To be clear, forgiving does not excuse the evil, trivialise the wrong or erase the yearning for justice. But it does bring internal peace and this helps us get on with life. Not surprisingly, forgiveness has been central to the lives of some of the most admired and inspiring people throughout history – from Mother Teresa to Mahatma Gandhi and Nelson Mandela to Martin Luther King Jr.
All of us have been hurt by the actions or words of another and while we can choose to forgive, it requires strength. As Gandhi asserted: “The weak can never forgive. Forgiveness is the attribute of the strong”. Nelson Mandela displayed fortitude when he chose to forgive his jailers. After spending 27 years imprisoned by his political enemies, he did not become embittered but devoted his life to securing peace in South Africa.

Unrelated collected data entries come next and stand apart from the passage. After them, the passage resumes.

-- ==== Sys2Proof/Machine/Ops.lean ====
section
/-! DEFINITION. The named operations every meaning is written over: registers (10_state.md R16, R17), memory (20_memory.md R35 to
R41), fetch and decode (40_execution_cycle.md R78, R79), the error outcome (60_exceptions.md R144, R146) and retirement (R83). -/

namespace Sys2Proof.Machine

/-! ## Registers -/

/-- `x[i]`: index 0 reads zero (R16). -/
def RegFile.read (f : RegFile) (i : Reg) : Word :=
  if h : i = 0 then 0 else f[i.val - 1]'(by have := i.isLt; omega)

/-- `x[i] <- v`: a write to index 0 is discarded (R17). -/
def RegFile.write (f : RegFile) (i : Reg) (v : Word) : RegFile :=
  if h : i = 0 then f else f.set (i.val - 1) v (by have := i.isLt; omega)

/-- The register operand `x[i]` of the state (R11, R81). -/
def State.x (s : State) (i : Reg) : Word := RegFile.read s.regs i

/-- The state with register `i` written. -/
def State.setX (s : State) (i : Reg) (v : Word) : State := { s with regs := RegFile.write s.regs i v }

/-- The state with another memory. -/
def State.setMem (s : State) (m : Memory) : State := { s with mem := m }

/-- The state with another `pc`. -/
def State.setPc (s : State) (a : Word) : State := { s with pc := a }

/-- The state with `pcLast` and `instr` written, as a retiring instruction writes them (R23, R24, R83). -/
def State.setLast (s : State) (a : Word) (i : Instr) : State := { s with pcLast := a, instr := some i }

/-! ## Memory -/

/-- What an address that memory does not list reads as.
DESIGN CHOICE, unsafe (assumption log 3): the spec leaves `INIT_MEM` open and suggests all zero bytes (92 D4). -/
def unlistedByte : Byte := 0x00

/-- The byte at an address (R28). -/
def Memory.get : Memory → Nat → Byte
  | [], _ => unlistedByte
  | (k, v) :: m, a => if a = k then v else Memory.get m a

/-- List `b` at address `a`, keeping the addresses rising. -/
def Memory.insert : Memory → Nat → Byte → Memory
  | [], a, b => [(a, b)]
  | (k, v) :: m, a, b =>
    if a < k then (a, b) :: (k, v) :: m else if a = k then (a, b) :: m else (k, v) :: Memory.insert m a b

/-- Write one byte; writing what an unlisted address reads as removes the entry. -/
def Memory.set (m : Memory) (a : Nat) (b : Byte) : Memory :=
  if b = unlistedByte then m.filter (fun c => c.1 != a) else Memory.insert m a b

/-- The canonical form: addresses strictly rising, no entry equal to what an unlisted address reads as. -/
abbrev Memory.wf (m : Memory) : Prop :=
  m.Pairwise (fun c d => c.1 < d.1) ∧ ∀ c ∈ m, c.2 ≠ unlistedByte

/-- Only addresses of the byte array are listed (R28, R29). -/
abbrev Memory.within (size : Nat) (m : Memory) : Prop := ∀ c ∈ m, c.1 < size

/-- Write bytes at rising addresses (R36, R158). -/
def Memory.writeBytes (m : Memory) (a : Nat) : List Byte → Memory
  | [] => m
  | b :: bs => Memory.writeBytes (Memory.set m a b) (a + 1) bs

/-- The number of bytes of an access (R43). -/
def Width.bytes : Width → Nat
  | .byte => 1
  | .half => 2
  | .word => 4

/-- The bytes at `a`, assembled little-endian, the bits above the width zero (R38, R40). -/
def Memory.readLE (m : Memory) (a : Nat) : Width → Word
  | .byte => (Memory.get m a).setWidth 32
  | .half => (Memory.get m (a + 1) ++ Memory.get m a).setWidth 32
  | .word => Memory.get m (a + 3) ++ Memory.get m (a + 2) ++ Memory.get m (a + 1) ++ Memory.get m a

/-- The low bytes of a value, least significant first (R39, R40). -/
def bytesLE (v : Word) : Width → List Byte
  | .byte => [v.extractLsb' 0 8]
  | .half => [v.extractLsb' 0 8, v.extractLsb' 8 8]
  | .word => [v.extractLsb' 0 8, v.extractLsb' 8 8, v.extractLsb' 16 8, v.extractLsb' 24 8]

/-- Write the low bytes of a value at an address, the bounds already checked (R39, R83). -/
def Memory.writeLE (m : Memory) (a : Word) (w : Width) (v : Word) : Memory := Memory.writeBytes m a.toNat (bytesLE v w)

/-- R37: an access of `n` bytes at `a` is in bounds exactly when `unsigned(a) + n <= MEM_SIZE`, without wrap-around. -/
def inBounds (c : Config) (a : Word) (n : Nat) : Bool := decide (a.toNat + n ≤ c.memSize)

/-- `MemRead(a, n)` (R38). -/
def memRead (s : State) (a : Word) (w : Width) : Except Fault Word :=
  if inBounds s.cfg a w.bytes then .ok (Memory.readLE s.mem a.toNat w) else .error (.outOfBounds a w.bytes)

/-- `MemWrite(a, n, v)` (R39): the bounds check precedes every byte write. -/
def memWrite (s : State) (a : Word) (w : Width) (v : Word) : Except Fault Memory :=
  if inBounds s.cfg a w.bytes then .ok (Memory.writeLE s.mem a w v) else .error (.outOfBounds a w.bytes)

/-! ## Fetch and decode -/

/-- `a[1:0] = 0b00` (R42, R78, R117). -/
def isAligned (a : Word) : Bool := a.extractLsb' 0 2 == 0#2

/-- Fetch (R78): alignment first, then bounds (R145). -/
def fetch (s : State) : Except Fault Word :=
  if isAligned s.pc then memRead s s.pc .word else .error (.misalignedPC s.pc)

/-- Decode of a fetched word (R79): a word that matches no row is `DecodeError(pc, w)`. -/
def decodeAt (s : State) (w : Word) : Except Fault Instr :=
  match decode s.cfg.extM w with
  | .ok i => .ok i
  | .error _ => .error (.decodeError s.pc w)

/-- Fetch, then decode: the first error found is the step's (R145). -/
def fetchDecode (s : State) : Except Fault Instr :=
  match fetch s with
  | .ok w => decodeAt s w
  | .error f => .error f

/-! ## Execute and retire -/

/-- A store that an instruction makes when it retires. -/
structure Store where
  addr : Word
  width : Width
  value : Word
deriving DecidableEq, Repr

/-- The effect of an instruction (R77): what execute computes and retire applies. -/
structure Effect where
  reg : Option (Reg × Word) := none
  store : Option Store := none
  npc : Word
deriving DecidableEq, Repr

/-- Retire (R83): every effect at once; `pcLast` gets the address of the instruction and `instr` the instruction. -/
def retire (i : Instr) (e : Effect) (s : State) : State :=
  let s1 := match e.reg with
    | some (r, v) => s.setX r v
    | none => s
  let s2 := match e.store with
    | some st => s1.setMem (Memory.writeLE s1.mem st.addr st.width st.value)
    | none => s1
  (s2.setPc e.npc).setLast s.pc i

/-- `raise E`, the one way an exception is taken: the step ends with the error and no state changes; nothing is saved and control
goes to no handler, so there is no return from it (R144, R146, R147; assumption log 5). -/
def raise (f : Fault) : Result := .fault f

/-- Execute then retire (R77): an effect retires, an error ends the step. -/
def finish (i : Instr) (e : Except Fault Effect) (s : State) : Result :=
  match e with
  | .ok e => .next (retire i e s)
  | .error f => raise f

/-- The effect of an instruction that writes one register and goes on (R82). -/
def regEffect (s : State) (rd : Reg) (v : Word) : Except Fault Effect :=
  .ok { reg := some (rd, v), npc := s.pc + 4 }

/-- The effect of a load: read, extend, write `rd` (R107 to R113). The read and its check happen for `rd = x0` too (R108). -/
def loadEffect (s : State) (a : Word) (w : Width) (ext : Word → Word) (rd : Reg) : Except Fault Effect :=
  match memRead s a w with
  | .ok v => .ok { reg := some (rd, ext v), npc := s.pc + 4 }
  | .error f => .error f

/-- The effect of a store: the bounds are checked in execute, the bytes are written at retirement (R83, R114 to R116). -/
def storeEffect (s : State) (a : Word) (w : Width) (v : Word) : Except Fault Effect :=
  if inBounds s.cfg a w.bytes then .ok { store := some ⟨a, w, v⟩, npc := s.pc + 4 } else .error (.outOfBounds a w.bytes)

/-- `checkTarget(t)` (R117): the target of a taken transfer, or `MisalignedPC(t)`. -/
def checkTarget (t : Word) : Except Fault Word :=
  if isAligned t then .ok t else .error (.misalignedPC t)

/-- The effect of a conditional branch: only a taken branch checks its target (R117 to R123). -/
def branchEffect (s : State) (taken : Bool) (target : Word) : Except Fault Effect :=
  if taken then
    match checkTarget target with
    | .ok t => .ok { npc := t }
    | .error f => .error f
  else .ok { npc := s.pc + 4 }

/-- The effect of a jump: the link register gets `pc + 4`, unless the target is misaligned (R124, R125). -/
def jumpEffect (s : State) (rd : Reg) (target : Word) : Except Fault Effect :=
  match checkTarget target with
  | .ok t => .ok { reg := some (rd, s.pc + 4), npc := t }
  | .error f => .error f

/-- `rdWritten` of an effect (R77): the index written, NONE for `x0`. -/
def Effect.rdWritten (e : Effect) : Option Reg :=
  match e.reg with
  | some (r, _) => if r = 0 then none else some r
  | none => none

end Sys2Proof.Machine
end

Contrast Mandela’s behaviour in rejecting recrimination with those who become consumed by road rage. Anger behind the wheel occurs with frightening regularity with an increasing number of drivers wanting to exact vengeance for another’s actions. To be irritated by another driver is understandable, but to respond with obscene gestures, yelling, honking, tailgating or even running another motorist off the road is unacceptable.
Such impulsive behavior stems from a lack of emotional intelligence. A core emotional intelligence skill is self-awareness – the ability to accurately perceive your emotions and stay aware of them as they happen. Understanding and controlling your moods and emotions can seem a daunting skill to cultivate, but the effort is worthwhile. Self-awareness enhances your relationship with yourself and others and this facilitates forgiveness.
Forgiveness should be a way of life for everyone because it’s more important to be happy than right. Forgiveness is a gift that you give to yourself – it’s not about the other person. Indeed, holding a grudge in your heart only hurts you and not the person you’re stewing over. So, don’t let pride stop you from being a forgiving person. Put aside the barriers that prevent you from experiencing the joy of forgiveness. Help make the world a better place.
As Gandhi observed: “An eye for an eye leaves the whole world blind”.